Europe / Cruels dilemmes

Marc Fassone / Une question d’importance se pose au peuple britannique: faut-il verser le lait dans le thé avant ou après l’eau?

La controverse était telle qu’il a fallu recourir à un sondage pour espérer la trancher. C’est désormais clair: l’eau se verse avant le lait. Le peuple a donc confirmé ce que George Orwell écrivait déjà en 1946. Presque un thé-o-rème…

La question suivante est – non, pas «faut-il dormir avec la barbe sur ou sous la couverture?» –, restera-t-il du thé à Noël?

Car l’hypothèse d’un Brexit «sec» prend de plus en plus corps.

Après les autorités européennes, qui ont appelé leurs ouailles à se préparer aux conséquences d’un non-accord, les dirigeants britanniques anticipent les effets de l’absence d’accord commercial entre Londres et Bruxelles. Et préconisent la constitution de stocks, notamment en médicaments. Antidépresseurs compris…

Le peuple britannique devra-t-il se prononcer de nouveau? De plus en plus de gens le souhaitent outre-Manche.
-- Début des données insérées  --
-- ==== Sys2Proof/Laws/KeptRegisters.lean ====
section
/-! SUPPORT. What the operations of Machine/Registers.lean keep (`Kept`): one lemma each. -/

set_option linter.unusedVariables false

namespace Sys2Proof.Machine

theorem State.reach_kept {s0 x0 : State} {x1 : Target} {x2 : Option Nat} (h0 : Kept s0 x0) :
    KeptO s0 (@State.reach x0 x1 x2) := by
  unfold State.reach
  cases x1.unit with
  | none => exact KeptO.some h0
  | some w => exact State.reachUnit_kept h0

theorem State.turnAway_kept {s0 x0 : State} {x1 : Target} (h0 : Kept s0 x0) :
    Kept s0 (@State.turnAway x0 x1) := by
  unfold State.turnAway
  apply Kept.elim
  · with_reducible assumption
  · intro k1
    apply State.refuseAt_kept
    with_reducible assumption

theorem State.readReg_kept {s0 x0 : State} {x1 : Agent} {x2 : Loc} (h0 : Kept s0 x0) :
    KeptP s0 (@State.readReg x0 x1 x2) := by
  unfold State.readReg
  split
  · apply State.readCpl_kept
    with_reducible assumption
  · apply KeptP.mk'
    apply State.latchBcd_kept
    with_reducible assumption
  · split
    · apply KeptP.mk'
      with_reducible assumption
    · split
      · split
        apply KeptP.mk'
        refine KeptP.eq (by assumption) ?_
        apply State.takeFree_kept
        with_reducible assumption
      · apply KeptP.mk'
        with_reducible assumption
  · apply KeptP.mk'
    with_reducible assumption

theorem State.setLatch_kept {s0 x0 : State} {x1 : Agent} {x2 x3 : Nat} (h0 : Kept s0 x0) :
    Kept s0 (@State.setLatch x0 x1 x2 x3) := by
  unfold State.setLatch
  refine Kept.same (s := x0) ?_ rfl Sub.rfl' Sub.rfl' Sub.rfl' Sub.rfl' Sub.rfl'
  with_reducible assumption

theorem State.read32_kept {s0 x0 : State} {x1 : Agent} {x2 : Nat} {x3 : Target} (h0 : Kept s0 x0) :
    KeptP s0 (@State.read32 x0 x1 x2 x3) := by
  unfold State.read32
  split
  · apply KeptP.mk'
    apply State.decodeFault_kept
    with_reducible assumption
  · apply KeptP.mk'
    with_reducible assumption
  · apply KeptP.mk'
    with_reducible assumption
  · split
    · apply State.readReg_kept
      with_reducible assumption
    · split
      · split
        apply KeptP.mk'
        apply State.setLatch_kept
        refine KeptP.eq (by assumption) ?_
        apply State.readReg_kept
        with_reducible assumption
      · split
        · apply KeptP.mk'
          with_reducible assumption
        · split
          apply KeptP.mk'
          refine KeptP.eq (by assumption) ?_
          apply State.readReg_kept
          with_reducible assumption

theorem State.access32_kept {s0 x0 : State} {x1 : Agent} {x2 : Nat} {x3 : Option Nat} (h0 : Kept s0 x0) :
    KeptP s0 (@State.access32 x0 x1 x2 x3) := by
  unfold State.access32
  extract_lets +onlyGivenNames v1
  clear_value v1
  split
  · apply KeptP.mk'
    apply State.turnAway_kept
    with_reducible assumption
  · apply State.read32_kept
    refine KeptO.out (by assumption) ?_
    apply State.reach_kept
    with_reducible assumption

theorem State.answerRead_kept {s0 : State} {x0 : Agent} {x1 x2 : Nat} {x3 : Nat × State} (h0 : KeptP s0 x3) :
    Kept s0 (@State.answerRead x0 x1 x2 x3) := by
  unfold State.answerRead
  apply State.emit_kept
  refine KeptP.out ?_
  with_reducible assumption

theorem State.readAccess_kept {s0 x0 : State} {x1 : Agent} {x2 x3 : Nat} {x4 : Option Nat} (h0 : Kept s0 x0) :
    KeptP s0 (@State.readAccess x0 x1 x2 x3 x4) := by
  unfold State.readAccess
  split
  · apply KeptP.mk'
    with_reducible assumption
  · split
    · apply State.access32_kept
      with_reducible assumption
    · split
      · split
        · apply KeptP.mk'
          apply State.turnAway_kept
          with_reducible assumption
        · apply State.readReg_kept
          refine KeptO.out (by assumption) ?_
          apply State.reach_kept
          with_reducible assumption
      · split
        split
        apply KeptP.mk'
        refine KeptP.eq (by assumption) ?_
        apply State.access32_kept
        refine KeptP.eq (by assumption) ?_
        apply State.access32_kept
        with_reducible assumption
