-- ==== Sys2Proof/Laws/Width.lean ====
section
/-! SUPPORT. The width of every register field. -/

namespace Sys2Proof.Machine.Field
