theorem State.readLog_erase (h : c.lid = 0xC0) : s.readLog c = s.readErase c := by simp [State.readLog, hsan, h]
theorem State.readLog_recorder (h : c.lid = 0xC1) : s.readLog c = s.readRecorder c := by simp [State.readLog, hsan, h]
theorem State.readLog_faults (h : c.lid = 0xC2) : s.readLog c = s.readFaults c := by simp [State.readLog, hsan, h]

theorem State.readLog_standard (h : c.lid < 0xC0) : s.readLog c = s.readStandard c := by
  rw [State.readLog, if_neg (by simp [hsan])]
  split
  case h_4 => rfl
  all_goals omega

end

section
variable (hc : s.nvmeCmd n true 0x02 = some c)
include hc

/-- During a Sanitize, and in failure mode, only the logs of NVMe Base's list are read (log entry 20). -/
theorem exec_getLogPage_sanitize {r : Result} (hsan : s.sanVerdict = some r) (hlid : c.lid ∉ [0x01, 0x02, 0x04, 0x81])
    (h : c.lid < 0xC0 ∨ 0xC2 < c.lid) : exec (.getLogPage n) s = .next (s.finish c r) := by
  have hread : s.readLog c = .error r := by
    rw [State.readLog, if_pos (by simpa [hsan, sanitizeLids] using hlid), hsan]
    rfl
  rw [exec_getLogPage, execGetLogPage, State.onAdmin_of_cmd hc, if_neg (by omega), hread]
  rfl

section
variable (hsan : s.sanVerdict = none)
include hsan

theorem exec_getLogPage_unknown (hlid : c.lid = 0) : exec (.getLogPage n) s = .next (s.finish c vInvalidLog) := by
  rw [exec_getLogPage, execGetLogPage, State.onAdmin_of_cmd hc, if_neg (by omega), State.readLog_standard hsan (by omega), State.readStandard,
    if_pos (by simp [hlid, standardLids])]
  rfl

theorem exec_getLogEraseCounts_noFamily (hlid : c.lid = 0xC0) (hfam : s.hasNsFam c.fn = false) :
    exec (.getLogEraseCounts n) s = .next (s.finish c vInvalidLog) := by
  rw [exec_getLogEraseCounts, execGetLogEraseCounts, State.onAdmin_of_cmd hc, if_pos hlid, State.readLog_erase hsan hlid, State.readErase,
    if_pos (by simp [hfam])]
  rfl

theorem exec_getLogRecorderExport_notPf0 (hlid : c.lid = 0xC1) (hfn : c.fn ≠ 0) :
    exec (.getLogRecorderExport n) s = .next (s.finish c vInvalidLog) := by
  have hread : s.readRecorder c = .error vInvalidLog := if_pos hfn
  rw [exec_getLogRecorderExport, execGetLogRecorderExport, State.onAdmin_of_cmd hc, if_pos hlid, State.readLog_recorder hsan hlid, hread]
  rfl

theorem exec_getLogFaultStatus_notPf0 (hlid : c.lid = 0xC2) (hfn : c.fn ≠ 0) :
    exec (.getLogFaultStatus n) s = .next (s.finish c vInvalidLog) := by
  rw [exec_getLogFaultStatus, execGetLogFaultStatus, State.onAdmin_of_cmd hc, if_pos hlid, State.readLog_faults hsan hlid, State.readFaults,
    if_pos hfn]
  rfl

section
variable (halign : c.logOff % 4 = 0) (hlen : c.logLen ≤ mdts)
include halign hlen
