-- ==== Sys2Proof/Machine/Framer.lean ====
section
/-! DEFINITION. The SWD packet framer (42_swd_packet.md R121 to R129), and the requests, acknowledges and data phases of
the opcode table: each is one step of a transaction, and moves the phase machine of 43_dp_sequencer.md R141 on when
that machine is in its row (log 26). -/

namespace Sys2Proof.Machine

/-- `make_request` (R121). -/
def makeRequest (p : Params) (apndp rnw : Bool) (a : BitVec 2) : Byte :=
  bitAt p.startBit 0 ||| bitAt apndp 1 ||| bitAt rnw 2 ||| bitAt (a.getLsbD 0) 3 ||| bitAt (a.getLsbD 1) 4
    ||| bitAt (requestParity apndp rnw a) 5 ||| bitAt true 7

/-- APnDP of a request byte (30_encoding.md R61). -/
def reqApndp (r : Byte) : Bool := r.getLsbD 1

/-- RnW of a request byte (R61). -/
def reqRnw (r : Byte) : Bool := r.getLsbD 2

/-- A[3:2] of a request byte (R61). -/
def reqSlot (r : Byte) : BitVec 2 := r.extractLsb' 3 2

/-- The classes of an acknowledge (R123). -/
inductive AckClass where
  | ok | wait | fault | invalid
  deriving DecidableEq, Repr

/-- `decode_ack` (R123): all three bits are compared. -/
def decodeAck (p : Params) (ack : BitVec 3) : AckClass :=
  if ack = p.ackOk then .ok else if ack = p.ackWait then .wait else if ack = p.ackFault then .fault else .invalid

/-- Step 1 of a transaction: the request (R126). -/
def sendRequest (p : Params) (apndp rnw : Bool) (a : BitVec 2) (s : State) : State :=
  let r := makeRequest p apndp rnw a
  sendBits (r.zeroExtend 32) 8 { s with req := r }

/-- Step 2: the acknowledge (R126). -/
def receiveAck (s : State) : State :=
  let r := receiveBits 3 s
  { r.2 with ack := r.1.setWidth 3 }

/-- The write data phase (R124). -/
def writeDataPhase (data : Word) (s : State) : State := sendBitsParity data 32 { s with wdata := data }

/-- The read data phase (R125). -/
def readDataPhase (s : State) : State :=
  let r := receiveBitsParity 32 s
  { r.2 with rdata := r.1.1, pok := r.1.2 }

/-- Step 3: the data phase of a read or of a write (R126). -/
def dataPhase (rnw : Bool) (wdata : Word) (s : State) : State :=
  if rnw then readDataPhase s else writeDataPhase wdata s

/-- `swd_transaction` (R126): a request, an acknowledge, a data phase only after OK. The read word and its parity
verdict stay in `RDATA` and `POK`. -/
def swdTransaction (p : Params) (apndp rnw : Bool) (a : BitVec 2) (wdata : Word) (s : State) : AckClass × State :=
  let s := receiveAck (sendRequest p apndp rnw a s)
  let c := decodeAck p s.ack
  if c = .ok then (c, dataPhase rnw wdata s) else (c, s)

/-! ### The rows of the phase table (43_dp_sequencer.md R141) -/

/-- Row S_REQ: `tries` <- `tries` + 1; the request is out; next S_ACK. -/
def leaveReq (s : State) : State := { s with tries := s.tries + 1, phase := .ack }

/-- Row S_ACK: what follows each class of acknowledge. -/
def leaveAck (p : Params) (s : State) : State :=
  match decodeAck p s.ack with
  | .ok => { s with phase := if reqRnw s.req then .rdata else .wdata }
  | .wait => { s with phase := if s.tries < p.retryBound then .req else .done }
  | .fault => { s with fault := true, phase := .done }
  | .invalid => { s with phase := .done }

/-- Rows S_WDATA and S_RDATA: next S_DONE. -/
def leaveData (s : State) : State := { s with phase := .done }

/-- A request goes out (R126 step 1); in S_REQ it is row S_REQ. -/
def requestStep (apndp rnw : Bool) (a : BitVec 2) (s : State) : State :=
  let t := sendRequest Config.params apndp rnw a s
  if s.phase = .req then leaveReq t else t

/-- The target answers `v` in the three acknowledge cycles (R126 step 2); in S_ACK it is row S_ACK. -/
def ackStep (v : BitVec 3) (s : State) : State :=
  let t := receiveAck (presentSwdio (bitsOf v 3) s)
  if s.phase = .ack then leaveAck Config.params t else t

/-- A write data phase goes out (R124); in S_WDATA it is row S_WDATA. -/
def dataWStep (data : Word) (s : State) : State :=
  let t := writeDataPhase data s
  if s.phase = .wdata then leaveData t else t

/-- The target sends a read data phase (R125); in S_RDATA it is row S_RDATA. -/
def dataRStep (data : Word) (par : Bool) (s : State) : State :=
  let t := readDataPhase (presentSwdio (bitsOf data 32 ++ [par]) s)
  if s.phase = .rdata then leaveData t else t

/-! ### Meanings: the sixteen requests (30_encoding.md R62) -/

/-- 0x81. -/
def execReqDpWA0 (s : State) : Host.Outcome State Fault Refusal := .next (requestStep false false 0 s)
/-- 0xA9. -/
def execReqDpWA4 (s : State) : Host.Outcome State Fault Refusal := .next (requestStep false false 1 s)
/-- 0xB1. -/
def execReqDpWA8 (s : State) : Host.Outcome State Fault Refusal := .next (requestStep false false 2 s)
/-- 0x99. -/
def execReqDpWAC (s : State) : Host.Outcome State Fault Refusal := .next (requestStep false false 3 s)
/-- 0xA5. -/
def execReqDpRA0 (s : State) : Host.Outcome State Fault Refusal := .next (requestStep false true 0 s)
/-- 0x8D. -/
def execReqDpRA4 (s : State) : Host.Outcome State Fault Refusal := .next (requestStep false true 1 s)
/-- 0x95. -/
def execReqDpRA8 (s : State) : Host.Outcome State Fault Refusal := .next (requestStep false true 2 s)
/-- 0xBD. -/
def execReqDpRAC (s : State) : Host.Outcome State Fault Refusal := .next (requestStep false true 3 s)
/-- 0xA3. -/
def execReqApWA0 (s : State) : Host.Outcome State Fault Refusal := .next (requestStep true false 0 s)
/-- 0x8B. -/
def execReqApWA4 (s : State) : Host.Outcome State Fault Refusal := .next (requestStep true false 1 s)
/-- 0x93. -/
def execReqApWA8 (s : State) : Host.Outcome State Fault Refusal := .next (requestStep true false 2 s)
/-- 0xBB. -/
def execReqApWAC (s : State) : Host.Outcome State Fault Refusal := .next (requestStep true false 3 s)
/-- 0x87. -/
def execReqApRA0 (s : State) : Host.Outcome State Fault Refusal := .next (requestStep true true 0 s)
/-- 0xAF. -/
def execReqApRA4 (s : State) : Host.Outcome State Fault Refusal := .next (requestStep true true 1 s)
/-- 0xB7. -/
def execReqApRA8 (s : State) : Host.Outcome State Fault Refusal := .next (requestStep true true 2 s)
/-- 0x9F. -/
def execReqApRAC (s : State) : Host.Outcome State Fault Refusal := .next (requestStep true true 3 s)

/-! ### Meanings: the eight acknowledge values (R63, R73) -/

/-- OK. -/
def execAckOk (s : State) : Host.Outcome State Fault Refusal := .next (ackStep Config.params.ackOk s)
/-- WAIT. -/
def execAckWait (s : State) : Host.Outcome State Fault Refusal := .next (ackStep Config.params.ackWait s)
/-- FAULT. -/
def execAckFault (s : State) : Host.Outcome State Fault Refusal := .next (ackStep Config.params.ackFault s)
/-- None of the three names: 0. -/
def execAckInvalid0 (s : State) : Host.Outcome State Fault Refusal := .next (ackStep 0 s)
/-- None of the three names: 3. -/
def execAckInvalid3 (s : State) : Host.Outcome State Fault Refusal := .next (ackStep 3 s)
/-- None of the three names: 5. -/
def execAckInvalid5 (s : State) : Host.Outcome State Fault Refusal := .next (ackStep 5 s)
/-- None of the three names: 6. -/
def execAckInvalid6 (s : State) : Host.Outcome State Fault Refusal := .next (ackStep 6 s)
/-- None of the three names: 7. -/
def execAckInvalid7 (s : State) : Host.Outcome State Fault Refusal := .next (ackStep 7 s)

/-! ### Meanings: the two data phases -/

/-- R124. -/
def execDataW (data : Word) (s : State) : Host.Outcome State Fault Refusal := .next (dataWStep data s)

/-- R125. -/
def execDataR (data : Word) (par : Bool) (s : State) : Host.Outcome State Fault Refusal := .next (dataRStep data par s)

end Sys2Proof.Machine
end

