@[simp] theorem endCommand_tck (r : CmdOutcome) (s : State) : (endCommand (r, s)).tck = s.tck := rfl
@[simp] theorem endCommand_tms (r : CmdOutcome) (s : State) : (endCommand (r, s)).tms = s.tms := rfl
@[simp] theorem endCommand_tdi (r : CmdOutcome) (s : State) : (endCommand (r, s)).tdi = s.tdi := rfl
@[simp] theorem endCommand_trst (r : CmdOutcome) (s : State) : (endCommand (r, s)).trst = s.trst := rfl
@[simp] theorem endCommand_swclk (r : CmdOutcome) (s : State) : (endCommand (r, s)).swclk = s.swclk := rfl
@[simp] theorem endCommand_swdioOut (r : CmdOutcome) (s : State) : (endCommand (r, s)).swdioOut = s.swdioOut := rfl
@[simp] theorem endCommand_swdioOe (r : CmdOutcome) (s : State) : (endCommand (r, s)).swdioOe = s.swdioOe := rfl
@[simp] theorem endCommand_swdDir (r : CmdOutcome) (s : State) : (endCommand (r, s)).swdDir = s.swdDir := rfl
@[simp] theorem endCommand_delayCount (r : CmdOutcome) (s : State) : (endCommand (r, s)).delayCount = s.delayCount := rfl
@[simp] theorem endCommand_req (r : CmdOutcome) (s : State) : (endCommand (r, s)).req = s.req := rfl
@[simp] theorem endCommand_ack (r : CmdOutcome) (s : State) : (endCommand (r, s)).ack = s.ack := rfl
@[simp] theorem endCommand_wdata (r : CmdOutcome) (s : State) : (endCommand (r, s)).wdata = s.wdata := rfl
@[simp] theorem endCommand_rdata (r : CmdOutcome) (s : State) : (endCommand (r, s)).rdata = s.rdata := rfl
@[simp] theorem endCommand_pok (r : CmdOutcome) (s : State) : (endCommand (r, s)).pok = s.pok := rfl
@[simp] theorem endCommand_phase (r : CmdOutcome) (s : State) : (endCommand (r, s)).phase = s.phase := rfl
@[simp] theorem endCommand_tries (r : CmdOutcome) (s : State) : (endCommand (r, s)).tries = s.tries := rfl
@[simp] theorem endCommand_fault (r : CmdOutcome) (s : State) : (endCommand (r, s)).fault = s.fault := rfl
@[simp] theorem endCommand_idcode (r : CmdOutcome) (s : State) : (endCommand (r, s)).idcode = s.idcode := rfl
@[simp] theorem endCommand_targetid (r : CmdOutcome) (s : State) : (endCommand (r, s)).targetid = s.targetid := rfl
@[simp] theorem endCommand_selValid (r : CmdOutcome) (s : State) : (endCommand (r, s)).selValid = s.selValid := rfl
@[simp] theorem endCommand_selApsel (r : CmdOutcome) (s : State) : (endCommand (r, s)).selApsel = s.selApsel := rfl
@[simp] theorem endCommand_selApbank (r : CmdOutcome) (s : State) : (endCommand (r, s)).selApbank = s.selApbank := rfl
@[simp] theorem endCommand_selDpbank (r : CmdOutcome) (s : State) : (endCommand (r, s)).selDpbank = s.selDpbank := rfl
@[simp] theorem endCommand_tapShadow (r : CmdOutcome) (s : State) : (endCommand (r, s)).tapShadow = s.tapShadow := rfl
@[simp] theorem endCommand_tdo (r : CmdOutcome) (s : State) : (endCommand (r, s)).tdo = s.tdo := rfl
@[simp] theorem endCommand_swdioIn (r : CmdOutcome) (s : State) : (endCommand (r, s)).swdioIn = s.swdioIn := rfl
@[simp] theorem endCommand_port (r : CmdOutcome) (s : State) : (endCommand (r, s)).port = s.port := rfl
@[simp] theorem endCommand_trace (r : CmdOutcome) (s : State) : (endCommand (r, s)).trace = s.trace := rfl
@[simp] theorem endCommand_outcomes (r : CmdOutcome) (s : State) : (endCommand (r, s)).outcomes = s.outcomes ++ [r] := rfl
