/-- A SELECT write acknowledged OK at once. -/
theorem selected :
    ∃ t, exec (.dpWrite 0x08 0x010000F2) (line .float okA) = .next t ∧ t.selValid = true ∧ t.selApsel = 1 := by
  have h := attempts_last (more := Config.params.open5.retryPred)
    (attempt_write false 2 0x010000F2 [] { line .float okA with tries := 0 } rfl) (.inl (by decide))
  refine ⟨_, (exec_command rfl _).trans (runCommand_idle _ rfl), ?_, ?_⟩
  all_goals
    simp only [commandBody, dpWrite, lowAccess, show addrAligned (0x08 : Byte) = true by decide,
      show addrSlot (0x08 : Byte) = Config.params.aSelect by decide,
      show addrAligned (fullAddr false 0x08) = true by decide,
      show addrApndp (fullAddr false 0x08) = false by decide,
      show addrSlot (fullAddr false 0x08) = 2 by decide, if_true, h]
    rfl

theorem witness_FaultRisesOnlyOnFaultAck :
    (line .drive faultA).fault = false ∧ ∃ t, exec (.lowAccess true 0 0) (line .drive faultA) = .next t ∧ t.fault = true :=
  ⟨rfl, let ⟨t, h, hf, _⟩ := faulted; ⟨t, h, hf⟩⟩

theorem witness_FaultFallsOnlyOnAbortOrAttach :
    ∃ t, exec (.dpAbort 0x1E) { line .float okA with fault := true } = .next t ∧ t.fault = false := aborted

/-- Unchanged by a command that writes no SELECT; set by one that does. -/
theorem witness_TrackingFollowsSelectWrites :
    Tracked tracking ∧ (∃ t, exec (.setDelay 1) tracking = .next t ∧ t.selValid = true)
    ∧ (tracking.phase = .idle ∧ step tracking = .next tracking)
    ∧ ∃ t, exec (.dpWrite 0x08 0x010000F2) (line .float okA) = .next t ∧ t.selValid = true :=
  ⟨tracking_tracked, ⟨_, rfl, rfl⟩, ⟨rfl, rfl⟩, let ⟨t, h, hv, _⟩ := selected; ⟨t, h, hv⟩⟩

theorem witness_PhaseMachineRefinesLowAccess :
    (0x1FC : BitVec 9).extractLsb' 0 2 = 0 ∧ (line .drive []).port = [] := by decide

theorem witness_AccessCyclesBounded :
    (line .float okA).phase = .idle
    ∧ (∃ t, exec (.lowAccess true 0 0) (line .float okA) = .next t) ∧ (∃ t, exec (.dpAbort 0) (line .float okA) = .next t)
    ∧ (∃ t, exec (.dpRead 0) (line .float okA) = .next t) ∧ (∃ t, exec (.dpWrite 0 0) (line .float okA) = .next t)
    ∧ (∃ t, exec (.apRead 0 0) (line .float okA) = .next t) ∧ (∃ t, exec (.apWrite 0 0 0) (line .float okA) = .next t)
    ∧ (∃ t, exec .dpAttach (line .float okA) = .next t) :=
  ⟨rfl, ends rfl rfl, ends rfl rfl, ends rfl rfl, ends rfl rfl,
    ends rfl rfl, ends rfl rfl, ends rfl rfl⟩

theorem witness_JtagFamilyFrame :
    (∃ t, exec (.shiftTmsSequence 5 3) (line .drive okA) = .next t)
    ∧ ∃ t, exec (.shift [0x05] 3 true) (line .drive okA) = .next t := ⟨⟨_, rfl⟩, _, rfl⟩

theorem witness_SwdSequenceFrame :
    (∃ t, exec (.seqInWithParity 2) (line .drive okA) = .next t) ∧ ∃ t, exec .turn (line .drive okA) = .next t :=
  ⟨⟨_, rfl⟩, _, rfl⟩

theorem witness_SequencerFrame :
    (∃ t, exec .dpAttach (line .float okA) = .next t) ∧ (∃ t, exec .faultRead (line .float okA) = .next t)
    ∧ (∃ t, exec .reqDpRA0 (line .float okA) = .next t) ∧ ∃ t, exec (.dataW 1) (line .float okA) = .next t :=
  ⟨ends rfl rfl, ⟨_, rfl⟩, ⟨_, rfl⟩, _, rfl⟩

theorem witness_JtagNextCycle : (line .drive okA).phase = .idle := by decide

theorem witness_ShiftTmsSequenceClocks : (line .drive okA).phase = .idle ∧ 0 ≤ 32 ∧ 32 ≤ 32 := by decide
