-- ==== Sys2Proof/Machine/Core.lean ====
section
/-! DEFINITION. The machine behind the host's interface. -/

def Sys2Proof.core : Host.Core :=
  { State := Sys2Proof.Machine.State, Fault := Sys2Proof.Machine.Fault,
    Refusal := Sys2Proof.Machine.Refusal, step := Sys2Proof.Machine.step,
    reset := Sys2Proof.Machine.State.reset }
end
Que ce soit pour approuver l’acte de divorce, voire pour se poser une autre fois la question de l’appartenance ou non à l’Europe.

Doit-on s’en féliciter? Pourquoi alors ne pas demander au reste des Européens s’ils sont favorables, ou non, à un retour des Anglais ou à un divorce doux?

Après tout, ce sont eux qui, au mieux, ont été ostracisés à des fins de politique intérieure et, au pire, paieront la facture du départ.